In der Finanzkrise haben Banker mit Fachwirtbrief die besten Chancen auf einen sicheren Arbeitsplatz

Die Schreckensmeldungen aus den USA reißen in diesen Tagen nicht ab. Von Milliardenverlusten ist die Rede, von Übernahmen und vor allem von Entlassungen. Schätzungen gehen davon aus, dass die Finanzkrise fast 200 000 Bankern in den USA den Job kosten könnte. So weit wird es in Deutschland nicht kommen. Langfristig, so sind sich Experten einig, wird vor allem die Zahl der Angestellten im Vertrieb konstant bleiben oder sogar leicht steigen. Dennoch könnte die Realität mittelfristig anders aussehen. „Machen wir uns nichts vor“, sagt Ingolf Jungmann, Vize-Präsident der Frankfurt School of Finance and Management. „Auch bei uns wird es Entlassungen in der Bankbranche geben.“

Wie sich ein Banker am besten gegen einen Jobverlust schützen kann? Kaum hat man die Frage gestellt, sprudelt es aus Jungmann heraus: „Weiterbildung, Weiterbildung und nochmals Weiterbildung.“ Die Zeiten, in denen sich ein Banker nach der Ausbildung hinter dem Schalter bis zur Rente ausruhen kann, sind Jungmann zufolge schon seit langem vorbei. Der Druck in der Branche ist groß. Das Bankwesen verändert sich kontinuierlich, die Kunden haben immer neue Wünsche und ständig kommen neue komplexe Produkte auf den Markt. Wer da nicht mithält, hat verloren. „Die Bedeutung der Weiterbildung wächst immens“, sagt auch Richard Stehle, Inhaber des Lehrstuhls für Bank-, Börsen- und Versicherungswesen der Humboldt-Universität zu Berlin. „Gerade in Zeiten der Krise kommt kaum ein Banker drum herum.“

Die Liste der Weiterbildungsmöglichkeiten für Banker ist lang. Sie reicht von Wochenendkursen im Rechungswesen und Buchführung hin zu Lehrgängen zum Thema Immobilen, Versicherungen oder auch Projektmanagement. Eine umfassende Fortbildung, die auf den beruflichen Aufstieg vorbereitet, ist der zweijährige Lehrgang zum Bankfachwirt. Voraussetzung dafür ist eine abgeschlossene Ausbildung zum Bankkaufmann oder in einem sonstigen kaufmännischen oder verwaltenden Beruf. An der Berliner Dependance der Frankfurt School of Finance können sich auch Quereinsteiger für den Bankfachwirt anmelden – sofern sie mindestens über vier Jahre Berufserfahrung in einer Bank verfügen. Nach erfolgreicher Prüfung als Bankfachwirt ist die nächste Stufe der Weiterbildung zum Bankbetriebswirt.

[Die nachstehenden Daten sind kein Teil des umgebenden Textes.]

/-- Objects 0x1000 to 0x1021. -/
def objTable0 : List ObjInfo := [
  ⟨0x100000, 1, 0, 1, 1, 0, 7, false, false, 0⟩,
  ⟨0x100100, 11, 0, 1, 16, 0, 7, false, false, 0x412d34325754⟩,
  ⟨0x100200, 1, 0, 1, 1, 0, 7, false, false, 65⟩,
  ⟨0x100300, 11, 0, 1, 16, 0, 7, false, false, 0⟩,
  ⟨0x100400, 11, 0, 1, 16, 0, 7, false, false, 0x6c6f6b7369726f4d⟩,
  ⟨0x100500, 4, 0, 1, 8, 0, 7, false, false, 0⟩,
  ⟨0x100600, 13, 3, 4, 4, 0, 7, false, false, 0⟩,
  ⟨0x100700, 4, 0, 1, 8, 0, 7, false, false, 0⟩,
  ⟨0x100800, 3, 0, 1, 4, 0, 7, false, false, 0⟩,
  ⟨0x101000, 3, 0, 1, 4, 0, 7, false, false, 0⟩,
  ⟨0x101100, 4, 0, 1, 8, 0, 7, false, false, 0⟩,
  ⟨0x102000, 4, 0, 1, 8, 1, 0, false, false, 0⟩,
  ⟨0x102100, 4, 0, 1, 8, 1, 0, false, false, 0⟩,
  ⟨0x102101, 4, 0, 1, 8, 1, 0, false, false, 0⟩,
  ⟨0x102102, 4, 0, 1, 8, 1, 0, false, false, 0⟩,
  ⟨0x102103, 4, 0, 1, 8, 1, 0, false, false, 0⟩,
  ⟨0x102104, 4, 0, 1, 8, 1, 0, false, false, 0⟩,
  ⟨0x102105, 4, 0, 1, 8, 1, 0, false, false, 0⟩,
  ⟨0x102106, 4, 0, 1, 8, 1, 0, false, false, 0⟩,
  ⟨0x102107, 4, 0, 1, 8, 1, 0, false, false, 0⟩,
  ⟨0x102108, 4, 0, 1, 8, 1, 0, false, false, 0⟩,
  ⟨0x102109, 4, 0, 1, 8, 1, 0, false, false, 0⟩,
  ⟨0x10210a, 4, 0, 1, 8, 1, 0, false, false, 0⟩,
  ⟨0x10210b, 4, 0, 1, 8, 1, 0, false, false, 0⟩,
  ⟨0x10210c, 4, 0, 1, 8, 1, 0, false, false, 0⟩,
  ⟨0x10210d, 4, 0, 1, 8, 1, 0, false, false, 0⟩,
  ⟨0x10210e, 4, 0, 1, 8, 1, 0, false, false, 0⟩,
  ⟨0x10210f, 4, 0, 1, 8, 1, 0, false, false, 0⟩,
  ⟨0x102110, 4, 0, 1, 8, 1, 0, false, false, 0⟩,
  ⟨0x102111, 4, 0, 1, 8, 1, 0, false, false, 0⟩,
  ⟨0x102112, 4, 0, 1, 8, 1, 0, false, false, 0⟩,
  ⟨0x102113, 4, 0, 1, 8, 1, 0, false, false, 0⟩,
  ⟨0x102114, 4, 0, 1, 8, 1, 0, false, false, 0⟩,
  ⟨0x102115, 4, 0, 1, 8, 1, 0, false, false, 0⟩,
  ⟨0x102116, 4, 0, 1, 8, 1, 0, false, false, 0⟩,
  ⟨0x102117, 4, 0, 1, 8, 1, 0, false, false, 0⟩,
  ⟨0x102118, 4, 0, 1, 8, 1, 0, false, false, 0⟩,
  ⟨0x102119, 4, 0, 1, 8, 1, 0, false, false, 0⟩,
  ⟨0x10211a, 4, 0, 1, 8, 1, 0, false, false, 0⟩,
  ⟨0x10211b, 4, 0, 1, 8, 1, 0, false, false, 0⟩]
/-- Objects 0x1021 to 0x3008. -/
def objTable1 : List ObjInfo := [
  ⟨0x10211c, 4, 0, 1, 8, 1, 0, false, false, 0⟩,
  ⟨0x10211d, 4, 0, 1, 8, 1, 0, false, false, 0⟩,
  ⟨0x10211e, 4, 0, 1, 8, 1, 0, false, false, 0⟩,
  ⟨0x10211f, 4, 0, 1, 8, 1, 0, false, false, 0⟩,
  ⟨0x102200, 10, 0, 1, 4, 1, 0, false, false, 0⟩,
  ⟨0x103000, 3, 0, 1, 4, 1, 0, false, false, 0xe0000000⟩,
  ⟨0x103100, 4, 0, 1, 8, 0, 7, false, false, 0⟩,
  ⟨0x103200, 4, 0, 1, 8, 0, 7, false, false, 0⟩,
  ⟨0x103300, 3, 0, 1, 4, 0, 7, false, false, 0⟩,
  ⟨0x104000, 13, 4, 5, 8, 0, 7, false, false, 0⟩,
  ⟨0x104100, 13, 4, 5, 8, 0, 7, false, false, 0⟩,
  ⟨0x104200, 4, 0, 1, 8, 0, 7, false, false, 0⟩,
  ⟨0x104300, 1, 0, 1, 1, 1, 0, false, false, 36⟩,
  ⟨0x200000, 2, 0, 1, 2, 0, 7, false, false, 0⟩,
  ⟨0x200100, 2, 0, 1, 2, 0, 7, false, false, 0⟩,
  ⟨0x200200, 3, 0, 1, 4, 0, 7, false, false, 0⟩,
  ⟨0x200300, 3, 0, 1, 4, 1, 0, false, false, 30000⟩,
  ⟨0x200400, 4, 0, 1, 8, 0, 7, false, false, 0⟩,
  ⟨0x201000, 13, 2, 154, 2, 0, 7, false, false, 0⟩,
  ⟨0x201100, 13, 2, 157696, 2, 0, 7, false, false, 0⟩,
  ⟨0x201200, 4, 0, 1, 8, 0, 7, false, false, 0⟩,
  ⟨0x201300, 13, 4, 48, 8, 0, 7, false, false, 0⟩,
  ⟨0x201400, 13, 4, 48, 8, 0, 7, false, false, 0⟩,
  ⟨0x201500, 13, 4, 96, 8, 0, 7, false, false, 0⟩,
  ⟨0x201600, 13, 4, 96, 8, 0, 7, false, false, 0⟩,
  ⟨0x201700, 13, 4, 48, 8, 0, 7, false, false, 0⟩,
  ⟨0x202000, 13, 5, 48, 4, 0, 7, false, false, 0⟩,
  ⟨0x202100, 13, 5, 768, 4, 0, 7, false, false, 0⟩,
  ⟨0x202200, 13, 5, 57, 4, 0, 7, false, false, 0⟩,
  ⟨0x202300, 3, 0, 1, 4, 0, 7, false, false, 0⟩,
  ⟨0x203000, 12, 0, 1, 32, 0, 7, false, false, 0⟩,
  ⟨0x300000, 3, 0, 1, 4, 0, 7, false, false, 0⟩,
  ⟨0x300100, 1, 0, 1, 1, 1, 0, false, false, 0⟩,
  ⟨0x300200, 1, 0, 1, 1, 0, 7, false, false, 4⟩,
  ⟨0x300300, 1, 0, 1, 1, 1, 0, false, false, 4⟩,
  ⟨0x300400, 3, 0, 1, 4, 0, 7, false, false, 0⟩,
  ⟨0x300500, 4, 0, 1, 8, 0, 7, false, false, 0⟩,
  ⟨0x300600, 13, 4, 5, 8, 0, 7, false, false, 0⟩,
  ⟨0x300700, 13, 1, 48, 1, 0, 7, false, false, 7⟩,
  ⟨0x300800, 4, 0, 1, 8, 0, 7, false, false, 0⟩]
/-- Objects 0x3009 to 0x4403. -/
def objTable2 : List ObjInfo := [
  ⟨0x300900, 5, 0, 1, 4, 0, 7, false, false, 0x80000000⟩,
  ⟨0x301000, 4, 0, 1, 8, 0, 7, false, false, 0⟩,
  ⟨0x301100, 3, 0, 1, 4, 0, 7, false, false, 240⟩,
  ⟨0x301200, 5, 0, 1, 4, 0, 7, false, false, 0⟩,
  ⟨0x301300, 2, 0, 1, 2, 1, 0, true, false, 1⟩,
  ⟨0x301400, 1, 0, 1, 1, 1, 0, false, false, 0⟩,
  ⟨0x301500, 1, 0, 1, 1, 1, 0, false, false, 0⟩,
  ⟨0x301600, 4, 0, 1, 8, 0, 7, false, false, 0⟩,
  ⟨0x410000, 13, 4, 48, 8, 0, 7, false, false, 0xffffffffffffffff⟩,
  ⟨0x410100, 13, 3, 48, 4, 0, 7, false, false, 0⟩,
  ⟨0x410200, 3, 0, 1, 4, 0, 7, false, false, 0⟩,
  ⟨0x420000, 13, 3, 9216, 4, 1, 0, false, true, 0⟩,
  ⟨0x420001, 3, 0, 1, 4, 0, 7, false, true, 0⟩,
  ⟨0x420100, 13, 4, 9216, 8, 0, 7, false, true, 0⟩,
  ⟨0x420101, 4, 0, 1, 8, 0, 7, false, true, 0⟩,
  ⟨0x420200, 13, 4, 9216, 8, 0, 7, false, true, 0⟩,
  ⟨0x420201, 4, 0, 1, 8, 0, 7, false, true, 0⟩,
  ⟨0x420300, 13, 4, 9216, 8, 0, 7, false, true, 0⟩,
  ⟨0x420301, 4, 0, 1, 8, 0, 7, false, true, 0⟩,
  ⟨0x420400, 13, 4, 9216, 8, 0, 7, false, true, 0⟩,
  ⟨0x420401, 4, 0, 1, 8, 0, 7, false, true, 0⟩,
  ⟨0x420500, 13, 4, 9216, 8, 0, 7, false, true, 0⟩,
  ⟨0x420501, 4, 0, 1, 8, 0, 7, false, true, 0⟩,
  ⟨0x420600, 13, 3, 9216, 4, 0, 7, false, true, 0⟩,
  ⟨0x420601, 4, 0, 1, 8, 0, 7, false, true, 0⟩,
  ⟨0x420700, 13, 3, 9216, 4, 0, 7, false, true, 0⟩,
  ⟨0x420701, 4, 0, 1, 8, 0, 7, false, true, 0⟩,
  ⟨0x420800, 13, 3, 9216, 4, 0, 7, false, true, 0⟩,
  ⟨0x420801, 4, 0, 1, 8, 0, 7, false, true, 0⟩,
  ⟨0x420900, 13, 3, 9216, 4, 0, 7, false, true, 0⟩,
  ⟨0x420901, 4, 0, 1, 8, 0, 7, false, true, 0⟩,
  ⟨0x430000, 3, 0, 1, 4, 0, 7, false, true, 0⟩,
  ⟨0x430100, 13, 8, 8, 8, 0, 7, false, true, 0⟩,
  ⟨0x430200, 3, 0, 1, 4, 0, 7, false, true, 0⟩,
  ⟨0x430300, 13, 4, 48, 8, 0, 7, false, true, 0⟩,
  ⟨0x430400, 13, 4, 48, 8, 1, 0, false, true, 0⟩,
  ⟨0x440000, 3, 0, 1, 4, 1, 5, false, false, 0x1000000⟩,
  ⟨0x440100, 3, 0, 1, 4, 0, 7, false, true, 0⟩,
  ⟨0x440200, 4, 0, 1, 8, 0, 7, false, true, 0⟩,
  ⟨0x440300, 13, 3, 16, 4, 0, 7, false, true, 0xffffffff⟩]
/-- Objects 0x4404 to 0x6050. -/
def objTable3 : List ObjInfo := [
  ⟨0x440400, 3, 0, 1, 4, 0, 7, false, true, 0⟩,
  ⟨0x500000, 13, 12, 24, 32, 0, 7, false, true, 0⟩,
  ⟨0x500100, 13, 4, 8, 8, 0, 7, false, true, 0⟩,
  ⟨0x510000, 13, 12, 262144, 32, 3, 4, false, true, 0⟩,
  ⟨0x510100, 3, 0, 1, 4, 0, 7, false, true, 0⟩,
  ⟨0x510200, 13, 4, 3, 8, 0, 7, false, true, 0⟩,
  ⟨0x510300, 4, 0, 1, 8, 0, 7, false, false, 0⟩,
  ⟨0x510400, 4, 0, 1, 8, 0, 7, false, false, 0⟩,
  ⟨0x510500, 4, 0, 1, 8, 0, 7, false, true, 0⟩,
  ⟨0x520000, 13, 12, 4096, 32, 0, 7, false, true, 0⟩,
  ⟨0x520100, 13, 3, 4096, 4, 0, 7, false, true, 0xffffffff⟩,
  ⟨0x520200, 4, 0, 1, 8, 0, 7, false, true, 0⟩,
  ⟨0x520300, 3, 0, 1, 4, 0, 7, false, true, 0⟩,
  ⟨0x520400, 13, 3, 4096, 4, 0, 7, false, true, 0⟩,
  ⟨0x530000, 13, 4, 24, 8, 0, 7, false, false, 0⟩,
  ⟨0x530100, 3, 0, 1, 4, 0, 7, false, false, 0⟩,
  ⟨0x530200, 13, 3, 32, 4, 0, 7, false, false, 0⟩,
  ⟨0x530300, 3, 0, 1, 4, 0, 7, false, false, 0⟩,
  ⟨0x600000, 4, 0, 1, 8, 3, 5, true, false, 0⟩,
  ⟨0x600100, 3, 0, 1, 4, 3, 4, true, false, 16⟩,
  ⟨0x600200, 10, 0, 1, 4, 1, 0, false, false, 4⟩,
  ⟨0x600300, 3, 0, 1, 4, 0, 7, false, false, 0⟩,
  ⟨0x600400, 4, 0, 1, 8, 1, 5, true, false, 0⟩,
  ⟨0x600500, 4, 0, 1, 8, 0, 7, false, false, 0⟩,
  ⟨0x600600, 12, 0, 1, 64, 0, 7, false, false, 0⟩,
  ⟨0x601000, 3, 0, 1, 4, 0, 7, false, false, 0⟩,
  ⟨0x601100, 8, 0, 1, 8, 0, 7, false, false, 0⟩,
  ⟨0x601200, 4, 0, 1, 8, 0, 7, false, false, 0⟩,
  ⟨0x602000, 13, 12, 16, 32, 3, 4, true, false, 0⟩,
  ⟨0x602100, 13, 12, 256, 64, 3, 4, true, false, 0⟩,
  ⟨0x602200, 8, 0, 1, 8, 3, 4, true, false, 0⟩,
  ⟨0x602300, 8, 0, 1, 8, 3, 4, true, false, 0⟩,
  ⟨0x603000, 3, 0, 1, 4, 3, 4, false, false, 0x10000⟩,
  ⟨0x603100, 4, 0, 1, 8, 0, 7, false, true, 0⟩,
  ⟨0x603200, 4, 0, 1, 8, 0, 7, false, true, 0⟩,
  ⟨0x604000, 4, 0, 1, 8, 0, 7, false, false, 0⟩,
  ⟨0x604100, 4, 0, 1, 8, 0, 7, false, false, 0⟩,
  ⟨0x604200, 4, 0, 1, 8, 0, 7, false, true, 0⟩,
  ⟨0x604300, 4, 0, 1, 8, 0, 7, false, true, 0⟩,
  ⟨0x605000, 13, 4, 256, 8, 0, 7, false, false, 0⟩]
/-- Objects 0x6051 to 0x8013. -/
def objTable4 : List ObjInfo := [
  ⟨0x605100, 4, 0, 1, 8, 0, 7, false, true, 0⟩,
  ⟨0x606000, 4, 0, 1, 8, 0, 7, false, false, 0⟩,
  ⟨0x700000, 13, 12, 4096, 16, 3, 4, false, true, 0⟩,
  ⟨0x700100, 13, 12, 4096, 64, 0, 7, false, true, 0⟩,
  ⟨0x700200, 12, 0, 1, 64, 0, 7, false, true, 0⟩,
  ⟨0x701000, 3, 0, 1, 4, 1, 4, false, true, 64⟩,
  ⟨0x701100, 13, 3, 4096, 4, 0, 7, false, true, 0⟩,
  ⟨0x701200, 13, 4, 64, 8, 1, 0, false, true, 0⟩,
  ⟨0x701300, 9, 0, 1, 1, 0, 7, false, true, 0⟩,
  ⟨0x702000, 5, 0, 1, 4, 3, 4, true, true, 15⟩,
  ⟨0x702100, 9, 0, 1, 1, 3, 4, false, true, 1⟩,
  ⟨0x702200, 5, 0, 1, 4, 3, 4, false, true, 0⟩,
  ⟨0x702300, 5, 0, 1, 4, 3, 4, false, true, 24⟩,
  ⟨0x702400, 3, 0, 1, 4, 3, 4, false, true, 2000⟩,
  ⟨0x702500, 3, 0, 1, 4, 0, 7, false, true, 0⟩,
  ⟨0x702600, 4, 0, 1, 8, 0, 7, false, true, 0⟩,
  ⟨0x702700, 4, 0, 1, 8, 0, 7, false, true, 0⟩,
  ⟨0x702800, 3, 0, 1, 4, 0, 7, false, true, 0⟩,
  ⟨0x702900, 4, 0, 1, 8, 0, 7, false, true, 0⟩,
  ⟨0x703000, 13, 1, 4096, 1, 3, 4, true, true, 0⟩,
  ⟨0x703100, 3, 0, 1, 4, 3, 4, false, true, 3⟩,
  ⟨0x703200, 3, 0, 1, 4, 3, 4, false, true, 9000⟩,
  ⟨0x703300, 3, 0, 1, 4, 3, 4, false, true, 5000⟩,
  ⟨0x703400, 9, 0, 1, 1, 3, 4, false, true, 1⟩,
  ⟨0x703500, 13, 4, 4096, 8, 0, 7, false, true, 0⟩,
  ⟨0x800000, 1, 0, 1, 1, 1, 0, true, false, 0⟩,
  ⟨0x800100, 1, 0, 1, 1, 1, 0, true, false, 0⟩,
  ⟨0x800200, 1, 0, 1, 1, 1, 0, true, false, 1⟩,
  ⟨0x800300, 1, 0, 1, 1, 1, 0, true, false, 1⟩,
  ⟨0x800400, 4, 0, 1, 8, 0, 7, false, false, 0⟩,
  ⟨0x800500, 3, 0, 1, 4, 0, 7, false, false, 0⟩,
  ⟨0x800600, 9, 0, 1, 1, 2, 4, false, false, 0⟩,
  ⟨0x800700, 3, 0, 1, 4, 1, 4, false, false, 120⟩,
  ⟨0x800800, 3, 0, 1, 4, 1, 4, false, false, 20⟩,
  ⟨0x800900, 4, 0, 1, 8, 0, 7, false, false, 0⟩,
  ⟨0x800a00, 4, 0, 1, 8, 0, 7, false, false, 0⟩,
  ⟨0x801000, 13, 3, 8, 4, 0, 7, false, false, 0⟩,
  ⟨0x801100, 13, 4, 8, 8, 0, 7, false, true, 0⟩,
  ⟨0x801200, 13, 4, 8, 8, 0, 7, false, true, 0⟩,
  ⟨0x801300, 13, 4, 8, 8, 0, 7, false, true, 0⟩]
/-- Objects 0x8014 to 0xb005. -/
def objTable5 : List ObjInfo := [
  ⟨0x801400, 13, 4, 8, 8, 0, 7, false, true, 0⟩,
  ⟨0x801500, 13, 4, 8, 8, 0, 7, false, true, 0⟩,
  ⟨0x801600, 13, 4, 8, 8, 0, 7, false, true, 0⟩,
  ⟨0x801700, 13, 3, 8, 4, 0, 7, false, false, 0⟩,
  ⟨0x801800, 3, 0, 1, 4, 1, 5, false, false, 8192⟩,
  ⟨0x802000, 10, 0, 1, 4, 1, 0, false, false, 0⟩,
  ⟨0x802100, 3, 0, 1, 4, 0, 7, false, false, 0⟩,
  ⟨0x900000, 3, 0, 1, 4, 0, 7, false, false, 0⟩,
  ⟨0x900100, 4, 0, 1, 8, 0, 7, false, true, 0⟩,
  ⟨0x901000, 4, 0, 1, 8, 1, 0, false, false, 0⟩,
  ⟨0x901100, 10, 0, 1, 4, 1, 0, false, false, 0⟩,
  ⟨0x901200, 3, 0, 1, 4, 0, 7, false, false, 0⟩,
  ⟨0x901300, 4, 0, 1, 8, 0, 7, false, false, 0⟩,
  ⟨0x901400, 4, 0, 1, 8, 0, 7, false, false, 0⟩,
  ⟨0x901500, 13, 4, 16, 8, 1, 5, true, false, 0⟩,
  ⟨0x901600, 4, 0, 1, 8, 0, 7, false, false, 0⟩,
  ⟨0x901700, 4, 0, 1, 8, 0, 7, false, true, 0⟩,
  ⟨0x902000, 4, 0, 1, 8, 0, 7, false, true, 0⟩,
  ⟨0x902100, 13, 4, 16, 8, 0, 7, false, true, 0⟩,
  ⟨0x902200, 3, 0, 1, 4, 0, 7, false, false, 0xffffffff⟩,
  ⟨0xa00000, 13, 12, 4096, 32, 0, 7, false, false, 0⟩,
  ⟨0xa00100, 3, 0, 1, 4, 0, 7, false, false, 0⟩,
  ⟨0xa00200, 4, 0, 1, 8, 0, 7, false, false, 0⟩,
  ⟨0xa00300, 4, 0, 1, 8, 0, 7, false, false, 0⟩,
  ⟨0xa01000, 3, 0, 1, 4, 1, 0, true, false, 3⟩,
  ⟨0xa01100, 3, 0, 1, 4, 1, 0, true, false, 600⟩,
  ⟨0xa02000, 12, 0, 1, 32, 0, 7, false, false, 0⟩,
  ⟨0xa02100, 4, 0, 1, 8, 0, 7, false, false, 0⟩,
  ⟨0xa20000, 13, 3, 6, 4, 3, 1, true, false, 0⟩,
  ⟨0xa20100, 3, 0, 1, 4, 1, 5, false, false, 0x100000⟩,
  ⟨0xa20200, 3, 0, 1, 4, 0, 7, false, true, 0⟩,
  ⟨0xa21000, 3, 0, 1, 4, 1, 4, false, false, 100⟩,
  ⟨0xa21100, 3, 0, 1, 4, 1, 4, false, false, 100⟩,
  ⟨0xa21200, 3, 0, 1, 4, 0, 7, false, true, 0⟩,
  ⟨0xb00000, 3, 0, 1, 4, 0, 7, false, false, 0⟩,
  ⟨0xb00100, 12, 0, 1, 48, 0, 7, false, false, 0⟩,
  ⟨0xb00200, 12, 0, 1, 48, 0, 7, false, false, 0⟩,
  ⟨0xb00300, 13, 12, 2, 48, 0, 7, false, false, 0⟩,
  ⟨0xb00400, 13, 12, 64, 64, 0, 7, false, false, 0⟩,
  ⟨0xb00500, 3, 0, 1, 4, 0, 7, false, false, 0⟩]
/-- Objects 0xb010 to 0xd016. -/
def objTable6 : List ObjInfo := [
  ⟨0xb01000, 12, 0, 1, 48, 1, 0, true, false, 0⟩,
  ⟨0xb01100, 9, 0, 1, 1, 1, 0, true, false, 0⟩,
  ⟨0xb01200, 1, 0, 1, 1, 1, 0, true, false, 0⟩,
  ⟨0xb01300, 3, 0, 1, 4, 1, 0, true, false, 0⟩,
  ⟨0xb02000, 12, 0, 1, 32, 1, 0, false, false, 0⟩,
  ⟨0xb02100, 10, 0, 1, 4, 1, 0, false, false, 0⟩,
  ⟨0xb02200, 13, 12, 9, 64, 0, 7, false, false, 0⟩,
  ⟨0xb02300, 13, 12, 8, 48, 0, 7, false, false, 0⟩,
  ⟨0xb03000, 12, 0, 1, 32, 0, 7, false, false, 0⟩,
  ⟨0xb03100, 13, 12, 4, 64, 2, 0, false, false, 0⟩,
  ⟨0xb03200, 1, 0, 1, 1, 0, 7, false, false, 0⟩,
  ⟨0xb04000, 3, 0, 1, 4, 0, 7, false, false, 0⟩,
  ⟨0xb04100, 10, 0, 1, 4, 1, 0, false, false, 0⟩,
  ⟨0xb04200, 3, 0, 1, 4, 0, 7, false, false, 0⟩,
  ⟨0xc00000, 10, 0, 1, 4, 1, 0, false, false, 0⟩,
  ⟨0xc00100, 1, 0, 1, 1, 1, 0, false, false, 0⟩,
  ⟨0xc00200, 9, 0, 1, 1, 1, 0, false, false, 0⟩,
  ⟨0xc00300, 3, 0, 1, 4, 0, 7, false, false, 0⟩,
  ⟨0xc00400, 13, 4, 48, 8, 0, 7, false, false, 0xffffffffffffffff⟩,
  ⟨0xc00500, 13, 4, 48, 8, 0, 7, false, false, 0⟩,
  ⟨0xc00600, 13, 4, 48, 8, 0, 7, false, false, 0xffffffffffffffff⟩,
  ⟨0xc00700, 13, 4, 32, 8, 0, 7, false, false, 0⟩,
  ⟨0xc00800, 4, 0, 1, 8, 0, 7, false, false, 0⟩,
  ⟨0xd00000, 13, 4, 24, 8, 0, 7, false, true, 0⟩,
  ⟨0xd00100, 13, 4, 24, 8, 0, 7, false, true, 0⟩,
  ⟨0xd00200, 13, 3, 24, 4, 0, 7, false, true, 0⟩,
  ⟨0xd00300, 13, 4, 24, 8, 0, 7, false, true, 0⟩,
  ⟨0xd00400, 13, 4, 24, 8, 0, 7, false, true, 0⟩,
  ⟨0xd00500, 13, 4, 24, 8, 0, 7, false, true, 0⟩,
  ⟨0xd00600, 13, 4, 24, 8, 0, 7, false, true, 0⟩,
  ⟨0xd00700, 13, 4, 24, 8, 0, 7, false, true, 0⟩,
  ⟨0xd00800, 13, 3, 24, 4, 0, 7, false, true, 0⟩,
  ⟨0xd00900, 4, 0, 1, 8, 0, 7, false, true, 0⟩,
  ⟨0xd01000, 4, 0, 1, 8, 0, 7, false, true, 0⟩,
  ⟨0xd01100, 4, 0, 1, 8, 0, 7, false, true, 0⟩,
  ⟨0xd01200, 4, 0, 1, 8, 0, 7, false, true, 0⟩,
  ⟨0xd01300, 13, 4, 24, 8, 0, 7, false, true, 0⟩,
  ⟨0xd01400, 13, 4, 8, 8, 0, 7, false, true, 0⟩,
  ⟨0xd01500, 13, 4, 8, 8, 0, 7, false, true, 0⟩,
  ⟨0xd01600, 13, 4, 9216, 8, 0, 7, false, true, 0⟩]
/-- Objects 0xd016 to 0xd105. -/
def objTable7 : List ObjInfo := [
  ⟨0xd01601, 4, 0, 1, 8, 0, 7, false, true, 0⟩,
  ⟨0xd01700, 4, 0, 1, 8, 0, 7, false, true, 0⟩,
  ⟨0xd10000, 13, 4, 4, 8, 0, 7, false, true, 0⟩,
  ⟨0xd10100, 13, 4, 4, 8, 0, 7, false, true, 0⟩,
  ⟨0xd10200, 4, 0, 1, 8, 0, 7, false, true, 0⟩,
  ⟨0xd10300, 13, 4, 352, 8, 0, 7, false, true, 0⟩,
  ⟨0xd10400, 13, 4, 32, 8, 0, 7, false, true, 0⟩,
  ⟨0xd10500, 3, 0, 1, 4, 0, 7, false, true, 0⟩]
/-- Every object of the dictionary, in ascending id. -/
def objTable : List ObjInfo :=
  objTable0 ++ objTable1 ++ objTable2 ++ objTable3 ++ objTable4 ++ objTable5 ++ objTable6 ++ objTable7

Das Studium findet in der Regel am Wochenende statt, so dass die Banker weiterhin in Vollzeit arbeiten können. Den Großteil der Kosten für die Weiterbildung übernimmt in den meisten Fällen der Arbeitgeber, berichtet Jungmann. Für den Banker allerdings bleibt ein Anteil von etwa 2000 Euro, den er, zum Beispiel für einen Bankfachwirt, zahlen muss.

Dass Bankhäuser in der Krise ihre Mitarbeiter stärker sich selbst überlassen, erfuhr Ingolf Jungmann bereits in den Jahren von 2001 bis 2003. Die Dotcom-Blase führte einerseits dazu, dass viele Banken ihre Budgets für interne Weiterbildung zurückfuhren. Andererseits verbuchte die Frankfurt School of Finance mehr Anmeldungen zu Seminaren und Lehrgängen als jemals zuvor.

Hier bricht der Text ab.